# Introduction to Algorithms and Data Structures, Spring 2005, Episode 2

 Spring 2005 Schedule Students

## Lecture, February 11

Subject : Divide & Conquer technique and MergeSort; Heaps, Max-Heaps, and Heap-Sort; Priority Queues; Stacks, Queues, and Lists.

Text : Pages 196-199. Chapter 10.1. and 10.2, Chapter 2.3 (skip 2.3.2 you will get a note on this later), page 123-126, Chapter 6, and [B.3 and B.4].

Prerequisites : Understanding of O-notation, worst case and log n.

Comments : Ponder the FIFO and LIFO properties of stacks and queues, and the fact that these data structures can be implemented using arrays.
For Merge-Sort, it is important that you understand how this algorithm can be defined recursively.
Think about why the parent, left and right functions of heaps implemented with arrays on page 128 is correct. On page 132 skip the text about "master theorem". Instead express the complexity using the height h. Section 6.3 is not essential for understanding the following chapters. This section includes some math that will probably make more sense after the lecture. If you do not have a lot of math experience you should save 6.3 for later.
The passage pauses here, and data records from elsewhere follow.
-- ==== Sys2Proof/Machine/Bind.lean ====
section
/-!
DEFINITION. Group declarations (R145 to R148, R152), roles, and the binder (R150, R151).
-/
namespace Sys2Proof.Machine

/-! ## Declarations -/

/-- A level: kind, scope, extent (R148). -/
structure Level where
  kind   : Nat
  scope  : Nat
  extent : Nat
  deriving DecidableEq, Repr

/-- The declared levels, outermost first. -/
def levelsOf (decl : List Byte) : List Level :=
  (List.range (min 8 (fieldLE decl 6 1))).map (fun i =>
    ⟨fieldLE decl (0x10 + 4 * i) 1, fieldLE decl (0x11 + 4 * i) 1, fieldLE decl (0x12 + 4 * i) 2⟩)

/-- Units of a kind in a package, a pier, a cluster quad, a cluster (R146). -/
def unitsIn (kind above : Nat) : Nat :=
  let perPkg := match kind with | 2 => 4 | 3 => 32 | 4 => 128 | 5 => 512 | _ => 1
  match above with
  | 2 => perPkg / 4
  | 3 => perPkg / 32
  | 4 => perPkg / 128
  | _ => perPkg

/-- Natural scope codes of the kinds (R145). -/
def naturalScope (kind : Nat) : Nat := ([5, 4, 3, 3, 2, 1, 1, 0] : List Nat).getD kind 0

/-- Whether the extent of a level is within its bound. -/
def extentFits (above : Nat) (l : Level) (lgrp : Bool) : Bool :=
  1 ≤ l.extent &&
  (match l.kind with
   | 0 => l.extent ≤ 64
   | 1 => l.extent == 1
   | 6 => l.extent ≤ 4
   | 7 => if lgrp then l.extent == 16 else l.extent ≤ 64
   | k => decide (l.extent ≤ unitsIn k above))

/-- Levels from one on: kinds rise, extents and scopes fit, LGRP is followed by LANE. -/
def levelsFit (above : Nat) (lgrp : Bool) : List Level → Bool
  | [] => !lgrp
  | l :: ls =>
    (l.kind ≤ 7) && (!lgrp || l.kind == 7) && extentFits above l lgrp
      && decide (naturalScope l.kind ≤ l.scope) && decide (l.scope ≤ 5)
      && ls.all (fun m => decide (l.kind < m.kind)) && levelsFit l.kind (l.kind == 6) ls

/-- The levels that make roles: from the first below SYS down to CORE (R147). -/
def roleLevels (ls : List Level) : List Level := ls.filter (fun l => 1 ≤ l.kind && l.kind ≤ 5)

/-- Whether a declaration is valid (R146, R148, R152). -/
def declFits (d : List Byte) : Bool :=
  let ls := levelsOf d
  let n := fieldLE d 6 1
  fieldLE d 0 4 == 0x47394A48 && fieldLE d 4 2 == 1 && 1 ≤ n && n ≤ 8 && zeroBytes d 7 9
    && zeroBytes d (0x10 + 4 * n) (32 - 4 * n) && zeroBytes d 0x30 16 && zeroBytes d 0xC0 64
    && (List.range 8).all (fun a => zeroBytes d (0x4C + 16 * a) 4 && decide (budgetOf d a ≤ 65535))
    && zeroBytes d 0x90 48
    && !claimsBay d 1 2 && !claimsBay d 2 0 && !claimsBay d 2 1 && !claimsBay d 3 2
    && levelsFit 1 false ls && (ls.filter (fun l => l.kind == 5)).length == 1 && decide (declRoles d ≤ 512)

/-! ## Units -/

/-- The good cores of a cluster, by physical number (R151). -/
def goodCores (s : State) (cluster : Nat) : List Nat :=
  ((List.range 5).map (5 * cluster + ·)).filter (fun p => !s.mgmt.failed.contains (.core p))

/-- A cluster that serves: not retired, not mapped out, four good cores. -/
def clusterServes (s : State) (cluster : Nat) : Bool :=
  !s.mgmt.clustersOut.contains cluster && decide ((goodCores s cluster).length ≥ 4)

/-- A kernel that holds its clusters: from its acceptance to its end, suspension excepted (R150, R159). -/
def Kernel.holds (k : Kernel) : Bool :=
  k.bound || k.st == .preparing || k.st == .resuming

/-- Whether two declarations claim a common bay for an activity. -/
def commonBays (d e : List Byte) (a : Nat) : Bool :=
  Nat.land (fieldLE d (0x40 + 16 * a) 8) (fieldLE e (0x40 + 16 * a) 8) != 0

/-- What a binding must keep clear of: the other kernels, none for check 8 of R121. -/
def rivals (s : State) (me : Option Nat) : List Kernel :=
  (s.kernels.filter (fun p => p.2.holds && me != some p.1)).map (·.2)

/-- Whether a cluster may be used beside the other kernels. -/
def clusterFree (s : State) (decl : List Byte) (mask : Nat) (others : List Kernel) (testing : Bool)
    (c : Nat) : Bool :=
  bitOf mask c && clusterServes s c && !(testing && (tget {} s.mgmt.clusters c).slice.isSome)
    && others.all (fun k =>
      !k.bind.any (fun p => clusterOf p == c)
        && !(commonBays decl k.decl 1 && k.piers.contains (c / 32))
        && !(commonBays decl k.decl 3 && k.bind.any (fun p => clusterOf p / 4 == c / 4))
        && !(commonBays decl k.decl 4 && k.piers.contains (c / 32)))

/-! ## Filling clusters (R150) -/

/-- Cores in one unit of a kind from PIER (2) to CORE (5). -/
def unitCores (kind : Nat) : Nat :=
  match kind with | 2 => 128 | 3 => 16 | 4 => 4 | _ => 1

/-- What each unit of a kind must hold, as the levels below it: a declared kind as its extent says; units of
a kind that is not declared are filled completely, the last with what is left (R150). -/
def unitNeeds (kind : Nat) : List Level → List (List Level)
  | [] => []
  | l :: rest =>
    if l.kind = kind then List.replicate l.extent rest
    else
      let cap := unitCores kind / unitCores l.kind
      List.replicate (l.extent / cap) ({ l with extent := cap } :: rest)
        ++ (if l.extent % cap = 0 then [] else [{ l with extent := l.extent % cap } :: rest])

/-- The first unit that meets a need, and the units that remain. -/
def firstFit (f : Nat → Option (List Nat)) : List Nat → Option (List Nat × List Nat)
  | [] => none
  | u :: us =>
    match f u with
    | some y => some (y, us)
    | none => (firstFit f us).map (fun p => (p.1, u :: p.2))

/-- Distinct units for a list of needs, the lowest first. -/
def takeUnits (f : List Level → Nat → Option (List Nat)) : List (List Level) → List Nat → Option (List Nat)
  | [], _ => some []
  | need :: needs, us =>
    match firstFit (f need) us with
    | none => none
    | some (y, rest) => (takeUnits f needs rest).map (y ++ ·)

/-- The cluster of each role of a cluster quad, from candidates in order. -/
def fillQuad (ls : List Level) (clusters : List Nat) : Option (List Nat) :=
  takeUnits (fun need c => some (List.replicate ((need.head?.map (·.extent)).getD 1) c)) (unitNeeds 4 ls) clusters

/-- The cluster of each role of a pier, from candidates in order. -/
def fillPier (ls : List Level) (clusters : List Nat) : Option (List Nat) :=
  takeUnits (fun need q => fillQuad need (clusters.filter (fun c => c / 4 == q))) (unitNeeds 3 ls)
    ((clusters.map (· / 4)).eraseDups)

/-- The orders of up to four piers. -/
def pierOrders : List (List Nat) :=
  (List.range 4).flatMap (fun a => ((List.range 4).filter (· ≠ a)).flatMap (fun b =>
    ((List.range 4).filter (fun c => c ≠ a && c ≠ b)).flatMap (fun c =>
      ((List.range 4).filter (fun d => d ≠ a && d ≠ b && d ≠ c)).map (fun d => [a, b, c, d]))))

/-- The cluster of each role when piers are taken in an order. Which roles share a pier follows from the
declaration alone. -/
def fillPiers (ls : List Level) (clusters : List Nat) (order : List Nat) : Option (List Nat) :=
  let needs := unitNeeds 2 ls
  let parts_ := (needs.zip order).map (fun (need, p) => fillPier need (clusters.filter (fun c => c / 32 == p)))
  if needs.length ≤ order.length && parts_.all (·.isSome) then some (parts_.flatMap (·.getD [])) else none

/-- What a binding must meet beside free clusters: each anchor role's pier, given, or any in service; and
inter-pier segments that a rival's bays leave free. -/
structure BindRules where
  anchors : List (Nat × Option Nat)
  onePier : Bool

/-- Whether a Keystone is in service (R39). -/
def keystoneServes (s : State) (pier : Nat) : Bool := !s.ks.lost.contains pier

def rulesMet (s : State) (r : BindRules) (clusters : List Nat) : Bool :=
  r.anchors.all (fun (role, home) =>
    let p := clusters.getD role 0 / 32
    match home with
    | some h => p == h
    | none => keystoneServes s p)
  && (!r.onePier || ((clusters.map (· / 32)).eraseDups).length ≤ 1)

/-- The physical core of each role from its cluster: position j takes the j-th good core. -/
def rolesPhys (s : State) (clusters : List Nat) : List Nat :=
  clusters.zipIdx.map (fun (c, r) =>
    (goodCores s c).getD ((clusters.take r).filter (· == c)).length 0)

/-- The admissible lists of clusters, the lowest for each order of piers. -/
def clusterLists (s : State) (decl : List Byte) (mask : Nat) (others : List Kernel) (testing : Bool)
    (r : BindRules) : List (List Nat) :=
  let ls := (roleLevels (levelsOf decl)).filter (fun l => l.kind != 1)
  let clusters := (List.range Config.numClusters).filter (clusterFree s decl mask others testing)
  (pierOrders.filterMap (fillPiers ls clusters)).filter (rulesMet s r)

/-- The admissible binding with the lowest list of clusters, as the physical core of each role. -/
def findBinding (s : State) (decl : List Byte) (mask : Nat) (others : List Kernel) (testing : Bool)
    (r : BindRules) : Option (List Nat) :=
  (lexLeast (clusterLists s decl mask others testing r)).map (rolesPhys s)

/-- Whether a rival claims common bays on a shaft of the page set (R150). -/
def shaftClash (decl : List Byte) (pages : List PageT) (others : List Kernel) : Bool :=
  others.any (fun k => commonBays decl k.decl 2
    && (pages.flatMap pageShafts).any (fun i => inFootprint k 2 i))

/-- Whether a rival with common NOC bays uses the inter-pier segments. -/
def interPierTaken (decl : List Byte) (others : List Kernel) : Bool :=
  others.any (fun k => commonBays decl k.decl 1 && inFootprint k 1 4)

/-! ## Anchors (R150, R221) -/

/-- The home that a NEAR page has, if it is resident. -/
def nearHome (s : State) (p : PageT) : Option Nat :=
  let x := tget {} s.ks.pages (p.phys / 0x10000)
  if x.resident then some x.home else none

/-- The anchors of a page set with the piers they must lie on. At a launch a page that other kernels hold
NEAR fixes its pier; at a resume or a relaunch every page does. -/
def anchorsOf (s : State) (pages : List PageT) (fixed : Bool) : List (Nat × Option Nat) :=
  (pages.filter (·.near)).map (fun p =>
    (p.anchor, if fixed then some (tget {} s.ks.pages (p.phys / 0x10000)).home else nearHome s p))

/-- Whether some shaft of the pages shows class B (R143). -/
def anyClassB (s : State) (ps : List PageT) : Bool :=
  (ps.flatMap pageShafts).any (fun i => (shaftOf s.mgmt i).half != 0)

/-- Whether the shafts of a kernel's pages offer the class that its image declares (R143, R150). -/
def classFits (s : State) (k : Kernel) : Bool := classB (imageOf s k) || !anyClassB s k.pages

/-- The state as though every test slice had ended. -/
def noSlices (s : State) : State :=
  { s with mgmt := { s.mgmt with clusters := s.mgmt.clusters.map (fun (c, x) => (c, { x with slice := none })) } }

/-- The binding of a kernel at a resume or a relaunch (R151). -/
def rebind (s : State) (kid : Nat) (k : Kernel) : Option (List Nat) :=
  let others := rivals s (some kid)
  if !classFits s k || shaftClash k.decl k.pages others then none
  else
    findBinding s k.decl (cluMask s k.ctx) others true
      { anchors := anchorsOf s k.pages true, onePier := interPierTaken k.decl others }

end Sys2Proof.Machine
end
Animations of heap sort and merge sort:
Heap sort

Time : Friday, February 11, 9:00–12:00

Room : 2A12

Tutorial : 13:00–16:00, 3A14

## Assignments

• CLRS exercises 10.1-1 (H), 10.1-2, page 203
• Implement some of the procedures from Chapter 10.2 (H). See the following program example
• CLRS exercises 10.2-1 (H), 10.2-2 (H), page 208.
• CLRS exercises 6.1-1, 6.1-2, page 129.
• CLRS exercises 6.1-3 (H), 6.1-4, 6.1-5, 6.1-6 (H), page 130.
• CLRS exercises 6.2-1 (H), page 132.
• CLRS exercises 6.3-1 (H), page 135.
• CLRS exercises 6.4-1 (H), 6.4-2, page 136.
• CLRS exercises 6.5-1 (H), 6.5-2 (H) page 140
• CLRS exercises 6.5-3 (M), page 141
• CLRS exercises 6.5-6, 6.5-7 (M) [Hint: heapify is not enough to retain the heap property], 6.5-8, pages 142.
• CLRS excercise 6.5-5 (E). This exercise is not mandatory, but it will be corrected if you hand it in. It will not be a part of the exercise session.
• CLRS problem 6-2. Extra assignment if you like numbers on page 143.
The mandatory assignments should be handed in no later than February 23 at 13.00.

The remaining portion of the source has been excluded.